32. This Court is of the view that the further restraint order is unjustified, after directing the appellants to furnish cash security to the tune of Rs.50.00 crores along with interest @ 18% per annum. 33. It is submitted that arbitration proceedings have already commenced. Hence, taking into consideration the scope of Section 9 in terms of the law laid down in the case of ESSAR HOUSE supra, and the terms and conditions of the MOU entered into between the parties, this Court is of the view the order directing deposit Rs.50.00 crores by the appellants is to be upheld. 34. The appellants shall furnish security of immovable property to secure payment of interest @ 18% per annum on Rs.50.00 crore from the date of payment till the date of furnishing security, to the satisfaction of the District Court. 35. The payment of Rs.50.00 crores and security for the interest amount referred to above shall be furnished within four weeks from today. On compliance of the aforesaid order, the restraint order granted by the District Court restraining alienation shall stand vacated. 36. The amount to be deposited in Court shall be kept in Fixed deposit till the conclusion of the arbitral proceeding and the same, along with interest shall be disbursed in terms of the final award of the arbitrator. 37. This Court has not expressed anything on the merits of the case.
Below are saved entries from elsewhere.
-- ==== Sys2Proof/Machine/StateDev.lean ====
section
/-! DEFINITION. The device-wide state beside the registers, block by block (chapters 14 to 23). -/
namespace Sys2Proof.Machine

/-- A cell of a queue's linked list (R419): its index in the die's pool, its link word and the complement stored with that. The
link word holds the index of the next cell in bits [15:0] and, in the first cell of a packet, the packet's length in bits
[28:16] (R421). -/
structure QCell where
  idx  : Nat
  link : BitVec 32
  comp : BitVec 32
deriving DecidableEq, Repr

/-- A packet of a queue (R419, R421, R423): its bytes, its cells, how many of them are written, its broken bit, the pool port its
producer has on its own die (64 times the die and the port), when its last cell so far was written, and whether a consumer has
begun to take it (R433). -/
structure QPkt where
  data    : List Byte
  cells   : List QCell
  written : Nat
  broken  : Bool
  prod    : Nat
  since   : W64
  begun   : Bool
deriving DecidableEq, Repr

/-- The count of cells that one side of a queue has written or released, the Gray-coded copy of it on the other side (R435), and
the changes that the other side has not seen yet: when each was made and what the count then was. -/
structure CellCount where
  own  : BitVec 17
  copy : BitVec 17
  hist : List (W64 × BitVec 17)
deriving DecidableEq, Repr

/-- One queue (QP_QSTATq). `lost` are the cells cut off by a bad link word until the next FLUSH (Table 23-1, class 3); `wr` counts
the cells written and `rl` those released; `looks` numbers the looks at a copy that lagged; `flush` says that a FLUSH waits for the
pop in progress (R428). -/
structure QueueSt where
  pkts    : List QPkt
  overrun : Bool
  lvlHit  : Bool
  lost    : List Nat
  wr      : CellCount
  rl      : CellCount
  looks   : Nat
  flush   : Bool
deriving DecidableEq, Repr

def CellCount.zero : CellCount := ⟨0, 0, []⟩
def QueueSt.empty : QueueSt := ⟨[], false, false, [], .zero, .zero, 0, false⟩

/-- Fault state: SEQ, HALT, FLT_HELD, the records held while domain 76 is off (R597), and the links and halves whose
recalibration is pending (FLT_CALSTAT, R621). -/
structure FltSt where
  seq   : W32
  halt  : Bool
  held  : List Byte
  wait  : List (List Byte)
  cal   : BitVec 26
deriving DecidableEq, Repr

def FltSt.reset : FltSt := ⟨0, false, [], [], 0⟩

/-- A window that a topo entry opened on a link (0 to 23) or half (24, 25), in ns from the start of the current pitch (R458, R469,
R621). For a calibration window `excl` says that it lasts at least 40 µs. `entry` and `born` name the entry and the pitch start that
opened it, by its number: the pieces that R458 leaves of one window share them. -/
structure TopoWin where
  on    : Nat
  cal   : Bool
  excl  : Bool
  lo    : Nat
  hi    : Nat
  entry : Nat
  born  : Nat
deriving DecidableEq, Repr

/-- The time base and the topo scanner (chapter 16). `starts` counts the pitch starts (R450), that of pitch 0 included, 0 before
ORIGIN; `st` is the state of Table 16-2; `value` a TB_TIMESET value that waits for a SYNC_IN edge; `applied` that it has been applied;
`offs` the offsets of successive exchanges, newest first; `bad` the exchanges since the last usable reply; `due` the due list of the
current pitch; `missed` that this pitch has reported a TOPO_MISS; `pulse` the second of the last SYNC_OUT pulse; `held` when HOLDOVER
was entered; `edge` how far the last SYNC_IN edge since then lay from a whole second. -/
structure TbSt where
  time    : W64
  pitch   : Nat
  starts  : Nat
  st      : Nat
  running : Bool
  depth   : Nat
  onAlt   : Bool
  offset  : W32
  value   : Option W64
  applied : Bool
  offs    : List Int
  bad     : Nat
  topoN   : Nat
  due     : List Nat
  missed  : Bool
  epochNext : Option W32
  wins    : List TopoWin
  pulse   : Option Nat
  asked   : Option W64
  held    : W64
  edge    : Option Nat
deriving DecidableEq, Repr
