-- ==== Sys2Proof/Machine/State.lean ====
section
/-! DEFINITION. State: everything the spec gives the GLX48, as plain data, and the state after reset. -/
namespace Sys2Proof.Machine

structure State where
  pending : List Instr
  part    : Config.Part
  devId   : BitVec 16
  regs    : SMap W64
  inForce : SMap W64
  mem     : List Host.Cell
  ecc     : SMap Ecc
  cores   : Vector CoreSt 48
  queues  : SMap QueueSt
  wire    : List BelayMsg
  flt     : FltSt
  tb      : TbSt
  topo    : SMap (BitVec 1024)
  route   : SMap W32
  bv      : BvSt
  nz      : NzSt
  boot    : BootSt
  sec     : SecSt
  pair    : PairSt
  pwr     : PwrSt
  memc    : MemSt
  mons    : SMap MonSt
  govq    : SMap (List W64)
  free    : Nat
deriving DecidableEq, Repr

/-- The GLX48 in reset: every register at its reset value, nothing queued, no memory byte written, the image not read. The
part and the board's flash are DESIGN CHOICES; DEVID is sampled when reset is released (R21). -/
def State.reset : State :=
  { pending := [], part := .glx384, devId := 0, regs := [], inForce := [], mem := [], ecc := [], cores := Vector.replicate 48 .reset,
    queues := [], wire := [], flt := .reset, tb := .reset, topo := [], route := [], bv := .reset, nz := .reset,
    boot := .reset, sec := .reset, pair := .reset, pwr := .reset, memc := .reset, mons := [], govq := [], free := 0 }

/-- Why the block would stop: no rule of the spec stops the GLX48 as a whole (it reports faults as records and goes on), so
no meaning raises one. -/
inductive Fault
  /-- Raised by nothing: the type has a constructor so that it is a closed inductive. Safe. -/
  | none
deriving DecidableEq, Repr

/-- Why a command has no meaning. -/
inductive Refusal
  /-- A command whose meaning has not been written. Safe: nothing is claimed of it. -/
  | notModelled (mnemonic : String)
  /-- A step command whose word holds the opcode of another step: such a command is no command of its row. Raised by every
  step command. Safe: the same word is a command of the other row. -/
  | illFormed
deriving DecidableEq, Repr

end Sys2Proof.Machine
end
The observations made in this appeal are only confined to the merits of Section 9 petition. All the contentions of the parties, including maintainability of the dispute before the arbitrator, non compliance of the obligations of the respondents under the MOU and supplementary agreement are kept open. 38. Hence the following, ORDER Impugned order dated 29.10.2022 in A.A.No.2/2022 on the file of VIII Additional District Court, Bengaluru rural is partly modified in the above said terms. Appeal is partly allowed.